Like any surgical intervention, orthotopic transplantation carries risk. Vascular and urinary complications occur in approximately 19% of cases, with arterial stenosis and vascular thrombosis being the most common, occurring in 10% and 6% of cases, respectively [8].

Urological complications are less common, due to new techniques and the use of double-J catheters, but urinary fistulas and obstruction still persist as the main complications [9].

Artiles Medina et al. reported higher complication rates, with early post-operative complications in 66% of cases, a one-year survival rate of 87%, and a graft loss rate of 42% at six years [10]. Fortunately, our patient did not experience any surgical complications during the observation period. The intracaval catheter was safely removed five days after the transplant.
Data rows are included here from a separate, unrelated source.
-- ==== Sys2Proof/Machine/Qualify.lean ====
section
/-!
DEFINITION. The qualification unit (file 06): the planned length of a test, its verdicts, its ends and its results.
-/

namespace Sys2Proof.Machine

/-! ## The planned length (R116 to R118) -/

/-- The bits it takes to show target T with no error: 3 x 10^T (R117). -/
def bitsFor (t : Nat) : Nat := 3 * 10 ^ t

/-- The requested target clamped to 6-15 (R116). -/
def clampTarget (t : Nat) : Nat := max 6 (min t 15)

/-- The largest target that a number of bits can show (R117). -/
def largestTarget (n : Nat) : Nat := ((List.range 16).filter fun t => bitsFor t ≤ n).getLast?.getD 0

/-- What R116 to R118 make of a requested target and dwell. -/
structure TestPlan where
  target   : Nat
  dwell    : Nat
  eAllow   : Nat
  extended : Bool
  lowered  : Bool
deriving DecidableEq, Repr

/-- The effective target, dwell and E_allow of a timed or bring-up test (R117, R118), the target already clamped. -/
def planTest (g : Grade) (t d : Nat) : TestPlan :=
  let r := g.bitsPerMs
  let d' := (bitsFor t + r - 1) / r
  if bitsFor t ≤ r * d then ⟨t, d, r * d / bitsFor t - 1, false, false⟩
  else if d' ≤ 65535 then ⟨t, d', r * d' / bitsFor t - 1, d' > d, false⟩
  else
    let t' := largestTarget (r * 65535)
    ⟨t', 65535, r * 65535 / bitsFor t' - 1, 65535 > d, t' < t⟩

/-- A new timed or bring-up test (R113 to R118), RUNNING with elapsed 0. -/
def timedTest (kind : TestKind) (lanes : LaneSet) (g : Grade) (target dwell : Nat) (drop : Bool) : PortTest :=
  let pl := planTest g (clampTarget target) dwell
  { kind := kind, lanes := lanes, grade := g, target := pl.target, dwell := some pl.dwell, eAllow := some pl.eAllow,
    elapsed := 0, extended := pl.extended, lowered := pl.lowered, clamped := clampTarget target ≠ target,
    saturated := false, dropOnFail := drop, ended := false }

/-- A new continuous LANE_TEST: only the clamp is applied (R115). -/
def continuousTest (lanes : LaneSet) (g : Grade) (target : Nat) (drop : Bool) : PortTest :=
  { kind := .laneTest, lanes := lanes, grade := g, target := clampTarget target, dwell := none, eAllow := none,
    elapsed := 0, extended := false, lowered := false, clamped := clampTarget target ≠ target,
    saturated := false, dropOnFail := drop, ended := false }

/-- The qualification unit takes a new test: a fresh record on each lane of it, none on the others (R113). -/
def Port.startTest (c : Port) (t : PortTest) : Port :=
  { c with test := some t }.mapLanes fun i l =>
    { l with test := if hasLane t.lanes i then some ⟨0, none⟩ else none }

/-! ## While it runs (R119, R126) -/

/-- N of the moment (R112, R119). -/
def PortTest.n (t : PortTest) : Nat := t.grade.bitsPerMs * t.elapsed

/-- The elapsed at which a continuous test is saturated (R126). -/
def saturation (g : Grade) : Nat := Config.nMax / g.bitsPerMs

/-- The elapsed at which the test's end is due: its dwell, or saturation for a continuous test. -/
def PortTest.limit (t : PortTest) : Nat := t.dwell.getD (saturation t.grade)

/-- A tick of a RUNNING test: elapsed goes up by one, and waits at the limit for the end to be taken (R119; log 23). -/
def PortTest.tick (t : PortTest) : PortTest :=
  if t.ended then t else { t with elapsed := min (t.elapsed + 1) (max t.limit t.elapsed) }

/-! ## Verdicts (R122 to R128) -/

/-- The demonstrated exponent (R122). -/
def demonstrated (e n : Nat) : Nat :=
  if e = Config.countMax then 0
  else ((List.range 16).filter fun k => 3 * (e + 1) * 10 ^ k ≤ n).getLast?.getD 0

/-- A lane receives its verdict with the N of the moment (R120 to R128). -/
def TestRecord.give (r : TestRecord) (v : LaneVerdict) (n : Nat) (early : Bool) : TestRecord :=
  { r with given := some ⟨v, n, demonstrated r.e n, early⟩ }

/-- The verdict a stop gives (R125): PASS where Q is at least T; else STOPPED, or BELOW for a continuous test. -/
def PortTest.stopVerdict (t : PortTest) (r : TestRecord) : LaneVerdict :=
  if t.target ≤ demonstrated r.e t.n then .pass
  else if t.dwell = none then .below
  else .stopped

/-- The port's RUNNING test, if it has one (R112). -/
def Port.runningTest (c : Port) : Option PortTest := c.test.filter fun t => !t.ended

/-- The port's RUNNING LANE_TEST, if it has one. -/
def Port.runningLaneTest (c : Port) : Option PortTest := c.runningTest.filter fun t => t.kind = .laneTest

/-- A lane's record while it is running in the port's RUNNING test (R112; log 20). -/
def Port.runningRecord (c : Port) (i : LaneNo) : Option TestRecord :=
  match c.runningTest with
  | none => none
  | some t => if hasLane t.lanes i then (c.lane i).test.filter fun r => r.given = none else none

/-- The lanes still running. -/
def Port.runningLanes (c : Port) : LaneSet := lanesWhere fun i => (c.runningRecord i).isSome

/-- Every running lane receives a verdict at this moment. -/
def Port.giveRunning (c : Port) (t : PortTest) (f : LaneNo → TestRecord → LaneVerdict) : Port :=
  c.mapLanes fun i l => match c.runningRecord i with
    | none => l
    | some r => { l with test := some (r.give (f i r) t.n false) }

/-- The test becomes ENDED and its timers are cancelled (R123 to R129). -/
def Port.closeTest (c : Port) : Port :=
  { c with test := c.test.map fun t => { t with ended := true }, testTimer := none, dwellTimer := none }

/-! ## Results (R130) -/

/-- The 24-byte part of one lane of a LANE_TEST (Formats). -/
def laneResult (t : PortTest) (i : LaneNo) (r : TestRecord) : List Byte :=
  let v : TestVerdict := r.given.getD ⟨.lost, 0, 0, false⟩
  [BitVec.ofNat 8 i.val, v.verdict.code, BitVec.ofNat 8 v.q,
    flagBit t.extended 0 ||| flagBit t.lowered 1 ||| flagBit t.clamped 2 ||| flagBit v.early 3 ||| flagBit t.saturated 4,
    BitVec.ofNat 8 t.target, 0] ++
  toLE 2 (t.dwell.getD 0) ++ toLE 6 v.n ++ toLE 4 r.e ++ zeros 6

/-- The results of the port's test: one part per lane of it, in increasing order (R130). -/
def Port.results (c : Port) : List Byte :=
  match c.test with
  | none => []
  | some t => allLanes.flatMap fun i =>
      if hasLane t.lanes i then match (c.lane i).test with
        | some r => laneResult t i r
        | none => []
      else []

/-- How many lane results the port's test writes. -/
def Port.resultCount (c : Port) : Nat :=
  match c.test with
  | none => 0
  | some t => laneCount t.lanes

/-! ## An end that hands results to the work engine -/

/-- The end of a LANE_TEST: the status its descriptor completes with, the results and their number. -/
structure TestEnd where
  status  : Status
  results : List Byte
  count   : Nat
deriving DecidableEq, Repr

/-- The results of a port whose LANE_TEST has just ended. -/
def Port.testEnd (c : Port) (st : Status) : TestEnd := ⟨st, c.results, c.resultCount⟩

end Sys2Proof.Machine
end

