/-! ## Timebase -/

/-- R27, R28, R38, R119, R156, R167, R171, R186: a tick raises the millisecond counter, wrapping, and moves every
timer of the part by 1 ms, a timer that is due staying at 0 until its row (log 1), an elapsed time up to its limit
(log 23); nothing else changes. -/
def Obligations.TheTickMovesEveryTimer : Prop :=
  ∀ s : State, s.hold = .released → ∃ t, exec .tick s = .next t ∧ t.ms = s.ms + 1 ∧
    (∀ p, t.port p = { s.port p with
      phaseTimer := (s.port p).phaseTimer.map (· - 1)
      dwellTimer := (s.port p).dwellTimer.map (· - 1)
      testTimer := (s.port p).testTimer.map (· - 1)
      sendClock := (s.port p).sendClock.map (· - 1)
      test := (s.port p).test.map fun T => if T.ended then T else { T with
        elapsed := min (T.elapsed + 1) (max (T.dwell.getD (281474976710655 / T.grade.bitsPerMs)) T.elapsed) } }) ∧
    (∀ k : Fin 16, t.we.slots[k] = s.we.slots[k].map fun j =>
      match j.kind with
      | .laneTest => j
      | .await timer => { j with kind := .await (timer.map (· - 1)) }) ∧
    t.we = { s.we with slots := t.we.slots, scanTimer := s.we.scanTimer.map (· - 1) } ∧
    t.bus = { s.bus with watchdog := s.bus.watchdog.map (· - 1) } ∧
    t.mm = { s.mm with age := if s.mm.ops = [] then s.mm.age else min (s.mm.age + 1) 50 } ∧
    t.cache = s.cache ∧ t.arb = s.arb ∧ t.rep = s.rep ∧ t.regs = s.regs ∧ t.hold = s.hold ∧ t.straps = s.straps ∧
    t.pending = s.pending ∧ t.out = []

/-! ## Rules on values -/

/-- R94: the lane-set rule, with the rule's three examples. Beside it, R95: the highest common grade, at or below the
next grade when there is one, and the lowest common grade when none is at or below it; R15: the own caps; R93: the
common sets, from the first record of the usable set that the far end sent, or a SELF port's own caps (R110); R96:
what closing a failed attempt changes. -/
def Obligations.CapsLaneSetGradeAndCloseRules : Prop :=
  ((∀ (W : BitVec 3) (U : LaneSet) (S : LaneSet),
     laneSetRule W U = some S ↔
       (hasWidth W 4 = true ∧ U = 0b1111 ∧ S = 0b1111) ∨
       (¬ (hasWidth W 4 = true ∧ U = 0b1111) ∧ hasWidth W 2 = true ∧ U &&& 0b0011 = 0b0011 ∧ S = 0b0011) ∨
       (¬ (hasWidth W 4 = true ∧ U = 0b1111) ∧ hasWidth W 2 = true ∧ U &&& 0b0011 ≠ 0b0011 ∧ U &&& 0b1100 = 0b1100 ∧
         S = 0b1100) ∨
       (¬ (hasWidth W 4 = true ∧ U = 0b1111) ∧
         ¬ (hasWidth W 2 = true ∧ (U &&& 0b0011 = 0b0011 ∨ U &&& 0b1100 = 0b1100)) ∧ hasWidth W 1 = true ∧
         ∃ i : LaneNo, hasLane U i = true ∧ (∀ j, hasLane U j = true → i ≤ j) ∧ S = 1#4 <<< i.val)) ∧
   laneSetRule 0b111 0b1011 = some 0b0011 ∧ laneSetRule 0b111 0b1010 = some 0b0010 ∧
   laneSetRule 0b110 0b1010 = none) ∧
  (∀ (m : BitVec 4) (next : Option Grade), m ≠ 0 → ∃ g, gradeRule m next = some g ∧ hasGrade m g = true ∧
     (next = none → ∀ h, hasGrade m h = true → h.num ≤ g.num) ∧
     (∀ n, next = some n → (∃ h, hasGrade m h = true ∧ h.num ≤ n.num) →
       g.num ≤ n.num ∧ ∀ h, hasGrade m h = true → h.num ≤ n.num → h.num ≤ g.num) ∧
     (∀ n, next = some n → (∀ h, hasGrade m h = true → n.num < h.num) →
       ∀ h, hasGrade m h = true → g.num ≤ h.num)) ∧
  (∀ c : Port,
    let d := c.computeCaps
    d = { c with capGrades := d.capGrades, capWidths := d.capWidths } ∧
    (c.ident = none → d.capGrades = 0 ∧ d.capWidths = 0) ∧
    ∀ m, c.ident = some m →
      let dm := m.length.toNat
      let reach := if m.kind ≠ .passiveCopper ∨ dm ≤ 20 then 4 else if dm ≤ 30 then 3 else if dm ≤ 50 then 2 else 1
      (∀ g : Grade, hasGrade d.capGrades g = true ↔ g.num ≤ max 1 (min m.grade.toNat 4) ∧ g.num ≤ reach ∧
        (∀ pc, c.plan = .planned pc → pc.grades = 0 ∨ hasGrade pc.grades g = true) ∧
        (c.gradeCeil = 0 ∨ g.num ≤ c.gradeCeil)) ∧
      ∀ w : Nat, hasWidth d.capWidths w = true ↔ (w = 1 ∨ w = 2 ∨ w = 4) ∧ w ≤ m.lanes ∧
        (∀ pc, c.plan = .planned pc → (pc.minWidth = 1 ∨ pc.minWidth = 2 ∨ pc.minWidth = 4) →
          pc.minWidth.toNat ≤ w) ∧
        (c.widthCeil = 0 ∨ w ≤ c.widthCeil)) ∧
  (∀ c : Port,
    let fromFar := fun (i : LaneNo) (b : BeaconPart) => hasLane c.usable i = true ∧ (c.lane i).beaconPart = some b ∧
      c.far = some ⟨b.sender.chassis, b.sender.port⟩
    (c.role = .self → c.commonGrades = c.capGrades ∧ c.commonWidths = c.capWidths) ∧
    (∀ i b, c.role ≠ .self → fromFar i b → (∀ j b', j < i → ¬ fromFar j b') →
      c.commonGrades = c.capGrades &&& b.grades ∧ c.commonWidths = c.capWidths &&& b.widths) ∧
    (c.role ≠ .self → (∀ i b, ¬ fromFar i b) → c.commonGrades = 0 ∧ c.commonWidths = 0)) ∧
  ∀ (c : Port) (G : LaneSet) (g : Grade), c.agreed = some g →
    let below := fun h : Grade => hasGrade c.commonGrades h = true ∧ h.num < g.num
    (∀ h, below h → (∀ h', below h' → h'.num ≤ h.num) → c.closeFailed G = { c with nextGrade := some h }) ∧
    ((∀ h, ¬ below h) →
      c.closeFailed G = { c with nextGrade := none, usable := c.usable &&& ~~~(c.laneSet &&& ~~~G) })
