@[simp] theorem State.endTxn_pending (s : State) (t : Txn) (st : Status) (d : List Byte) : (s.endTxn t st d).pending = s.pending := by unfold State.endTxn; simp

/-! ## abandonJob -/

@[simp] theorem State.abandonJob_hold (s : State) (k : Fin 16) : (s.abandonJob k).hold = s.hold := by
  unfold State.abandonJob
  split
  · rfl
  · dsimp only
    split <;> rfl

@[simp] theorem State.abandonJob_straps (s : State) (k : Fin 16) : (s.abandonJob k).straps = s.straps := by
  unfold State.abandonJob
  split
  · rfl
  · dsimp only
    split <;> rfl

@[simp] theorem State.abandonJob_ms (s : State) (k : Fin 16) : (s.abandonJob k).ms = s.ms := by
  unfold State.abandonJob
  split
  · rfl
  · dsimp only
    split <;> rfl

@[simp] theorem State.abandonJob_cache (s : State) (k : Fin 16) : (s.abandonJob k).cache = s.cache := by
  unfold State.abandonJob
  split
  · rfl
  · dsimp only
    split <;> rfl

@[simp] theorem State.abandonJob_bus (s : State) (k : Fin 16) : (s.abandonJob k).bus = s.bus := by
  unfold State.abandonJob
  split
  · rfl
  · dsimp only
    split <;> rfl

@[simp] theorem State.abandonJob_arb (s : State) (k : Fin 16) : (s.abandonJob k).arb = s.arb := by
  unfold State.abandonJob
  split
  · rfl
  · dsimp only
    split <;> rfl

@[simp] theorem State.abandonJob_mm (s : State) (k : Fin 16) : (s.abandonJob k).mm = s.mm := by
  unfold State.abandonJob
  split
  · rfl
  · dsimp only
    split <;> rfl

@[simp] theorem State.abandonJob_rep (s : State) (k : Fin 16) : (s.abandonJob k).rep = s.rep := by
  unfold State.abandonJob
  split
  · rfl
  · dsimp only
    split <;> rfl

@[simp] theorem State.abandonJob_regs (s : State) (k : Fin 16) : (s.abandonJob k).regs = s.regs := by
  unfold State.abandonJob
  split
  · rfl
  · dsimp only
    split <;> rfl

@[simp] theorem State.abandonJob_out (s : State) (k : Fin 16) : (s.abandonJob k).out = s.out := by
  unfold State.abandonJob
  split
  · rfl
  · dsimp only
    split <;> rfl

@[simp] theorem State.abandonJob_pending (s : State) (k : Fin 16) : (s.abandonJob k).pending = s.pending := by
  unfold State.abandonJob
  split
  · rfl
  · dsimp only
    split <;> rfl

/-! ## abandonWork -/

@[simp] theorem State.abandonWork_hold (s : State) : (s.abandonWork).hold = s.hold := by
  unfold State.abandonWork
  simp only [State.abandonReads_hold]
  exact foldl_field (State.hold) _ (fun t k => by simp) _ _

@[simp] theorem State.abandonWork_straps (s : State) : (s.abandonWork).straps = s.straps := by
  unfold State.abandonWork
  simp only [State.abandonReads_straps]
  exact foldl_field (State.straps) _ (fun t k => by simp) _ _

@[simp] theorem State.abandonWork_ms (s : State) : (s.abandonWork).ms = s.ms := by
  unfold State.abandonWork
  simp only [State.abandonReads_ms]
  exact foldl_field (State.ms) _ (fun t k => by simp) _ _

@[simp] theorem State.abandonWork_cache (s : State) : (s.abandonWork).cache = s.cache := by
  unfold State.abandonWork
  simp only [State.abandonReads_cache]
  exact foldl_field (State.cache) _ (fun t k => by simp) _ _

@[simp] theorem State.abandonWork_rep (s : State) : (s.abandonWork).rep = s.rep := by
  unfold State.abandonWork
  simp only [State.abandonReads_rep]
  exact foldl_field (State.rep) _ (fun t k => by simp) _ _

@[simp] theorem State.abandonWork_regs (s : State) : (s.abandonWork).regs = s.regs := by
  unfold State.abandonWork
  simp only [State.abandonReads_regs]
  exact foldl_field (State.regs) _ (fun t k => by simp) _ _

@[simp] theorem State.abandonWork_out (s : State) : (s.abandonWork).out = s.out := by
  unfold State.abandonWork
  simp only [State.abandonReads_out]
  exact foldl_field (State.out) _ (fun t k => by simp) _ _

@[simp] theorem State.abandonWork_pending (s : State) : (s.abandonWork).pending = s.pending := by
  unfold State.abandonWork
  simp only [State.abandonReads_pending]
  exact foldl_field (State.pending) _ (fun t k => by simp) _ _

/-! ## enterHalted -/

@[simp] theorem State.enterHalted_hold (s : State) (c : HaltCause) : (s.enterHalted c).hold = s.hold := by unfold State.enterHalted; simp

@[simp] theorem State.enterHalted_straps (s : State) (c : HaltCause) : (s.enterHalted c).straps = s.straps := by unfold State.enterHalted; simp

@[simp] theorem State.enterHalted_ms (s : State) (c : HaltCause) : (s.enterHalted c).ms = s.ms := by unfold State.enterHalted; simp

@[simp] theorem State.enterHalted_pending (s : State) (c : HaltCause) : (s.enterHalted c).pending = s.pending := by unfold State.enterHalted; simp

/-! ## enterStopped -/

@[simp] theorem State.enterStopped_hold (s : State) : (s.enterStopped).hold = s.hold := by unfold State.enterStopped; simp

@[simp] theorem State.enterStopped_straps (s : State) : (s.enterStopped).straps = s.straps := by unfold State.enterStopped; simp

@[simp] theorem State.enterStopped_ms (s : State) : (s.enterStopped).ms = s.ms := by unfold State.enterStopped; simp

@[simp] theorem State.enterStopped_bus (s : State) : (s.enterStopped).bus = s.bus := by unfold State.enterStopped; simp

@[simp] theorem State.enterStopped_arb (s : State) : (s.enterStopped).arb = s.arb := by unfold State.enterStopped; simp

@[simp] theorem State.enterStopped_pending (s : State) : (s.enterStopped).pending = s.pending := by unfold State.enterStopped; simp

/-! ## finishDrain -/

@[simp] theorem State.finishDrain_hold (s : State) : (s.finishDrain).hold = s.hold := by unfold State.finishDrain; simp

@[simp] theorem State.finishDrain_straps (s : State) : (s.finishDrain).straps = s.straps := by unfold State.finishDrain; simp

@[simp] theorem State.finishDrain_ms (s : State) : (s.finishDrain).ms = s.ms := by unfold State.finishDrain; simp

@[simp] theorem State.finishDrain_bus (s : State) : (s.finishDrain).bus = s.bus := by unfold State.finishDrain; simp

@[simp] theorem State.finishDrain_arb (s : State) : (s.finishDrain).arb = s.arb := by unfold State.finishDrain; simp

@[simp] theorem State.finishDrain_pending (s : State) : (s.finishDrain).pending = s.pending := by unfold State.finishDrain; simp

/-! ## enterRunning -/

@[simp] theorem State.enterRunning_hold (s : State) (b : List Byte) : (s.enterRunning b).hold = s.hold := by unfold State.enterRunning; dsimp only; split_ifs <;> simp

@[simp] theorem State.enterRunning_straps (s : State) (b : List Byte) : (s.enterRunning b).straps = s.straps := by unfold State.enterRunning; dsimp only; split_ifs <;> simp

@[simp] theorem State.enterRunning_ms (s : State) (b : List Byte) : (s.enterRunning b).ms = s.ms := by unfold State.enterRunning; dsimp only; split_ifs <;> simp

@[simp] theorem State.enterRunning_bus (s : State) (b : List Byte) : (s.enterRunning b).bus = s.bus := by unfold State.enterRunning; dsimp only; split_ifs <;> simp

@[simp] theorem State.enterRunning_arb (s : State) (b : List Byte) : (s.enterRunning b).arb = s.arb := by unfold State.enterRunning; dsimp only; split_ifs <;> simp

@[simp] theorem State.enterRunning_pending (s : State) (b : List Byte) : (s.enterRunning b).pending = s.pending := by unfold State.enterRunning; dsimp only; split_ifs <;> simp

/-! ## setRun -/

@[simp] theorem State.setRun_hold (s : State) : (s.setRun).hold = s.hold := by unfold State.setRun; split <;> simp

@[simp] theorem State.setRun_straps (s : State) : (s.setRun).straps = s.straps := by unfold State.setRun; split <;> simp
Benefits of orthotopic technique have also been reported, including a lower incidence of vesicoureteral lux and a reduction in the risk of erectile dysfunction, as it avoids the hypogastric arteries [5].

Another case reported from Mexico by Parmentier et al. described a patient with exhaustion of angioaccess (recurrent infections, femoral thrombosis, and superior vena cava stenosis) who underwent an orthotopic transplant with placement of the graft in the left native kidney site, performing anastomosis of the renal artery to the aorta, renal vein of the graft to the native renal vein, and ureter to native ureter with double-J catheter, with no significant alteration in renal function and with a normal protocol biopsy at the third month [11].

Sites of anastomosis may vary. Artiles Medina et al. report 21 cases of orthotopic renal transplants, where the donor arterial anastomosis was performed to the native splenic artery in 95% of cases, and to the aorta in 5%. The donor venous anastomosis was performed to the native renal vein in 85.7% of cases, to the native splenic vein in 9.52%; and to the inferior vena cava in 4.7% (Table 2) [10]. Urinary reconstruction was performed by uretero-ureterostomy in 14 patients, pyelo-pyelostomy in 6 patients, and ureteral implantation in the ileal conduit in 1 patient. In this report, pyelo-ureterostomies were not performed, which is the case in our patient [10].

Kidney transplantation remains the gold standard for treating end-stage renal disease. As surgical techniques evolve, increasingly complex patients require advanced, individualized approaches. This case exemplifies the multidisciplinary planning and execution needed to meet the growing challenges in transplantation. The report underscores the importance of innovative surgical strategies and comprehensive transplant protocols to address the future demands of the transplant community.